About this task: Leaving nothing out, set down all the data exactly.

Stored data:
—————

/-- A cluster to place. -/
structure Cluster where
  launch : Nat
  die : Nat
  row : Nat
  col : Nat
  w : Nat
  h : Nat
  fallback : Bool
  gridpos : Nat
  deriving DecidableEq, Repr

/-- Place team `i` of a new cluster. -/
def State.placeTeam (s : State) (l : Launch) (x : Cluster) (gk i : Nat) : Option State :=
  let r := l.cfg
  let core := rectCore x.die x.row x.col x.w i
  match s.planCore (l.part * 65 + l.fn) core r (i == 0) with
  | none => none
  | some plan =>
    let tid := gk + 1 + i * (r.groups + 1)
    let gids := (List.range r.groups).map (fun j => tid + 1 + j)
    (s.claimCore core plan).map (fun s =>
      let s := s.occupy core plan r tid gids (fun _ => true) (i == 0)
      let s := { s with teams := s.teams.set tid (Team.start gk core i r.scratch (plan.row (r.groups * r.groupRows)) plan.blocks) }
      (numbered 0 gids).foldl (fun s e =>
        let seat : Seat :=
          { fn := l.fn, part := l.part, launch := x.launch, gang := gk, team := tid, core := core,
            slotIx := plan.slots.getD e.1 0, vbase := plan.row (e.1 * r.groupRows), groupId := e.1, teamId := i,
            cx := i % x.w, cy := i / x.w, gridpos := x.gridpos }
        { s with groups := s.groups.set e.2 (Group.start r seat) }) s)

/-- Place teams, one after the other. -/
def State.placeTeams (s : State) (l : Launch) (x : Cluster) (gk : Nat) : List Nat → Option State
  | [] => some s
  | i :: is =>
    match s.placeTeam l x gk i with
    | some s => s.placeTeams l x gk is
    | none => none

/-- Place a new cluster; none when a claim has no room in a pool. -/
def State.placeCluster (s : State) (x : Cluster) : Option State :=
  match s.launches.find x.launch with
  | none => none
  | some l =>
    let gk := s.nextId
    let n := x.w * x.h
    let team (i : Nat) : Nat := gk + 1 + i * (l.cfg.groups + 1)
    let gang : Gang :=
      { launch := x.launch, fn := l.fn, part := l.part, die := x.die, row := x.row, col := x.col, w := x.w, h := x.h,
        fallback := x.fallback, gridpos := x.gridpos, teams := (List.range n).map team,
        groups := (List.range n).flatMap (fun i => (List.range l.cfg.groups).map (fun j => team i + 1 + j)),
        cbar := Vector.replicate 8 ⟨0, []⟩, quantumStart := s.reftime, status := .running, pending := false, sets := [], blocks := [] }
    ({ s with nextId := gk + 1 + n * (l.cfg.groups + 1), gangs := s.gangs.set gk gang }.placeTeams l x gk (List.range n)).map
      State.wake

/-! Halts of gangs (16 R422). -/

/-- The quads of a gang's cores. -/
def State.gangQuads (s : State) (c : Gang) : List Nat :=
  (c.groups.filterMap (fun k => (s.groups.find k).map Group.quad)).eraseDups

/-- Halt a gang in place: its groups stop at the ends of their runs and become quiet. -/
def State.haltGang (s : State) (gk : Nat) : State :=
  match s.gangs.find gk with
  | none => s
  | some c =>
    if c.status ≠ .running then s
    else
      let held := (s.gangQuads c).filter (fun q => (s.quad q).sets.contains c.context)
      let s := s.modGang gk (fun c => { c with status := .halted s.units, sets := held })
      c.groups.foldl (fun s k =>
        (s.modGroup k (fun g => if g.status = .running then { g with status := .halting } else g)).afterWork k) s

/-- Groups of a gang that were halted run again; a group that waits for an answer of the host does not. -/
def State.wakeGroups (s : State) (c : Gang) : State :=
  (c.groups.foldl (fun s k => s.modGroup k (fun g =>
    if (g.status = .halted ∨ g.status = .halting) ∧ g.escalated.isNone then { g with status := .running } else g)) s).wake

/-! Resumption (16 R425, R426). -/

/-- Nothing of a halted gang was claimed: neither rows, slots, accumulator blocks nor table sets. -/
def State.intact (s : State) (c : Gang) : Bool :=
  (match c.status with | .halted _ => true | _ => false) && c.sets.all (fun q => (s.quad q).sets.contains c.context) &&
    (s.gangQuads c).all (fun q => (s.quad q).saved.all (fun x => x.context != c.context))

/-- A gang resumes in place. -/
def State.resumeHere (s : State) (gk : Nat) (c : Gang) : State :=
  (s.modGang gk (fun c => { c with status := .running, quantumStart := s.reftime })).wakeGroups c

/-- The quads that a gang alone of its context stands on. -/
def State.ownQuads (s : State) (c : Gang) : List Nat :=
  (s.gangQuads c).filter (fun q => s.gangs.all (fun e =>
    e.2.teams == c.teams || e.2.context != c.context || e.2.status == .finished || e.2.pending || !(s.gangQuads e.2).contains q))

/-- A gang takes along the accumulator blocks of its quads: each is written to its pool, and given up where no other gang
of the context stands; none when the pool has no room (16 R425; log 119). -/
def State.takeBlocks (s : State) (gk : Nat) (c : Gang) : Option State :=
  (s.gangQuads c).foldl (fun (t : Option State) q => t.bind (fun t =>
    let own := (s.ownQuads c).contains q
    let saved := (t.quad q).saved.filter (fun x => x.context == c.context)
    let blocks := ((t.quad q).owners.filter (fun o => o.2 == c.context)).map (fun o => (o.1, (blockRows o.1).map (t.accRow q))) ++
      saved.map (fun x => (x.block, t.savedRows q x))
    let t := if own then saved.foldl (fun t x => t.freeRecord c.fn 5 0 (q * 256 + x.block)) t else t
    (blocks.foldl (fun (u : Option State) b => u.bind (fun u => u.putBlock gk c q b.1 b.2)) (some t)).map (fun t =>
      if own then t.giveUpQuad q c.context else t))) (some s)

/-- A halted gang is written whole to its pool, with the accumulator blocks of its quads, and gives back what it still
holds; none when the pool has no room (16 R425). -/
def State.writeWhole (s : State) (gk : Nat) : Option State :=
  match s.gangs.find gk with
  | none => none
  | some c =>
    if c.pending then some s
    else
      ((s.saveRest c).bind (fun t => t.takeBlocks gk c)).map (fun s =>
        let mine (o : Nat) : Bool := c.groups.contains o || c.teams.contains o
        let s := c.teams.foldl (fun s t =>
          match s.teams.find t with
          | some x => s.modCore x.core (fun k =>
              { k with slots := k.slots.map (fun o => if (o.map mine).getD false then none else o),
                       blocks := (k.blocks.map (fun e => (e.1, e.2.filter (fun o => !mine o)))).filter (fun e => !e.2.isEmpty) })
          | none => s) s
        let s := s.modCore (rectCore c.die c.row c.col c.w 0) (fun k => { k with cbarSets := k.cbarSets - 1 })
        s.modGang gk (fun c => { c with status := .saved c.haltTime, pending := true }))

—————

Written solution:
/-- A cluster to place. -/
structure Cluster where
  launch : Nat
  die : Nat
  row : Nat
  col : Nat
  w : Nat
  h : Nat
  fallback : Bool
  gridpos : Nat
  deriving DecidableEq, Repr

/-- Place team `i` of a new cluster. -/
def State.placeTeam (s : State) (l : Launch) (x : Cluster) (gk i : Nat) : Option State :=
  let r := l.cfg
  let core := rectCore x.die x.row x.col x.w i
  match s.planCore (l.part * 65 + l.fn) core r (i == 0) with
  | none => none
  | some plan =>
    let tid := gk + 1 + i * (r.groups + 1)
    let gids := (List.range r.groups).map (fun j => tid + 1 + j)
    (s.claimCore core plan).map (fun s =>
      let s := s.occupy core plan r tid gids (fun _ => true) (i == 0)
      let s := { s with teams := s.teams.set tid (Team.start gk core i r.scratch (plan.row (r.groups * r.groupRows)) plan.blocks) }
      (numbered 0 gids).foldl (fun s e =>
        let seat : Seat :=
          { fn := l.fn, part := l.part, launch := x.launch, gang := gk, team := tid, core := core,
            slotIx := plan.slots.getD e.1 0, vbase := plan.row (e.1 * r.groupRows), groupId := e.1, teamId := i,
            cx := i % x.w, cy := i / x.w, gridpos := x.gridpos }
        { s with groups := s.groups.set e.2 (Group.start r seat) }) s)

/-- Place teams, one after the other. -/
def State.placeTeams (s : State) (l : Launch) (x : Cluster) (gk : Nat) : List Nat → Option State
  | [] => some s
  | i :: is =>
    match s.placeTeam l x gk i with
    | some s => s.placeTeams l x gk is
    | none => none

/-- Place a new cluster; none when a claim has no room in a pool. -/
def State.placeCluster (s : State) (x : Cluster) : Option State :=
  match s.launches.find x.launch with
  | none => none
  | some l =>
    let gk := s.nextId
    let n := x.w * x.h
    let team (i : Nat) : Nat := gk + 1 + i * (l.cfg.groups + 1)
    let gang : Gang :=
      { launch := x.launch, fn := l.fn, part := l.part, die := x.die, row := x.row, col := x.col, w := x.w, h := x.h,
        fallback := x.fallback, gridpos := x.gridpos, teams := (List.range n).map team,
        groups := (List.range n).flatMap (fun i => (List.range l.cfg.groups).map (fun j => team i + 1 + j)),
        cbar := Vector.replicate 8 ⟨0, []⟩, quantumStart := s.reftime, status := .running, pending := false, sets := [], blocks := [] }
    ({ s with nextId := gk + 1 + n * (l.cfg.groups + 1), gangs := s.gangs.set gk gang }.placeTeams l x gk (List.range n)).map
      State.wake

/-! Halts of gangs (16 R422). -/

/-- The quads of a gang's cores. -/
def State.gangQuads (s : State) (c : Gang) : List Nat :=
  (c.groups.filterMap (fun k => (s.groups.find k).map Group.quad)).eraseDups

/-- Halt a gang in place: its groups stop at the ends of their runs and become quiet. -/
def State.haltGang (s : State) (gk : Nat) : State :=
  match s.gangs.find gk with
  | none => s
  | some c =>
    if c.status ≠ .running then s
    else
      let held := (s.gangQuads c).filter (fun q => (s.quad q).sets.contains c.context)
      let s := s.modGang gk (fun c => { c with status := .halted s.units, sets := held })
      c.groups.foldl (fun s k =>
        (s.modGroup k (fun g => if g.status = .running then { g with status := .halting } else g)).afterWork k) s

/-- Groups of a gang that were halted run again; a group that waits for an answer of the host does not. -/
def State.wakeGroups (s : State) (c : Gang) : State :=
  (c.groups.foldl (fun s k => s.modGroup k (fun g =>
    if (g.status = .halted ∨ g.status = .halting) ∧ g.escalated.isNone then { g with status := .running } else g)) s).wake

/-! Resumption (16 R425, R426). -/

/-- Nothing of a halted gang was claimed: neither rows, slots, accumulator blocks nor table sets. -/
def State.intact (s : State) (c : Gang) : Bool :=
  (match c.status with | .halted _ => true | _ => false) && c.sets.all (fun q => (s.quad q).sets.contains c.context) &&
    (s.gangQuads c).all (fun q => (s.quad q).saved.all (fun x => x.context != c.context))

/-- A gang resumes in place. -/
def State.resumeHere (s : State) (gk : Nat) (c : Gang) : State :=
  (s.modGang gk (fun c => { c with status := .running, quantumStart := s.reftime })).wakeGroups c

/-- The quads that a gang alone of its context stands on. -/
def State.ownQuads (s : State) (c : Gang) : List Nat :=
  (s.gangQuads c).filter (fun q => s.gangs.all (fun e =>
    e.2.teams == c.teams || e.2.context != c.context || e.2.status == .finished || e.2.pending || !(s.gangQuads e.2).contains q))

/-- A gang takes along the accumulator blocks of its quads: each is written to its pool, and given up where no other gang
of the context stands; none when the pool has no room (16 R425; log 119). -/
def State.takeBlocks (s : State) (gk : Nat) (c : Gang) : Option State :=
  (s.gangQuads c).foldl (fun (t : Option State) q => t.bind (fun t =>
    let own := (s.ownQuads c).contains q
    let saved := (t.quad q).saved.filter (fun x => x.context == c.context)
    let blocks := ((t.quad q).owners.filter (fun o => o.2 == c.context)).map (fun o => (o.1, (blockRows o.1).map (t.accRow q))) ++
      saved.map (fun x => (x.block, t.savedRows q x))
    let t := if own then saved.foldl (fun t x => t.freeRecord c.fn 5 0 (q * 256 + x.block)) t else t
    (blocks.foldl (fun (u : Option State) b => u.bind (fun u => u.putBlock gk c q b.1 b.2)) (some t)).map (fun t =>
      if own then t.giveUpQuad q c.context else t))) (some s)

/-- A halted gang is written whole to its pool, with the accumulator blocks of its quads, and gives back what it still
holds; none when the pool has no room (16 R425). -/
def State.writeWhole (s : State) (gk : Nat) : Option State :=
  match s.gangs.find gk with
  | none => none
  | some c =>
    if c.pending then some s
    else
      ((s.saveRest c).bind (fun t => t.takeBlocks gk c)).map (fun s =>
        let mine (o : Nat) : Bool := c.groups.contains o || c.teams.contains o
        let s := c.teams.foldl (fun s t =>
          match s.teams.find t with
          | some x => s.modCore x.core (fun k =>
              { k with slots := k.slots.map (fun o => if (o.map mine).getD false then none else o),
                       blocks := (k.blocks.map (fun e => (e.1, e.2.filter (fun o => !mine o)))).filter (fun e => !e.2.isEmpty) })
          | none => s) s
        let s := s.modCore (rectCore c.die c.row c.col c.w 0) (fun k => { k with cbarSets := k.cbarSets - 1 })
        s.modGang gk (fun c => { c with status := .saved c.haltTime, pending := true }))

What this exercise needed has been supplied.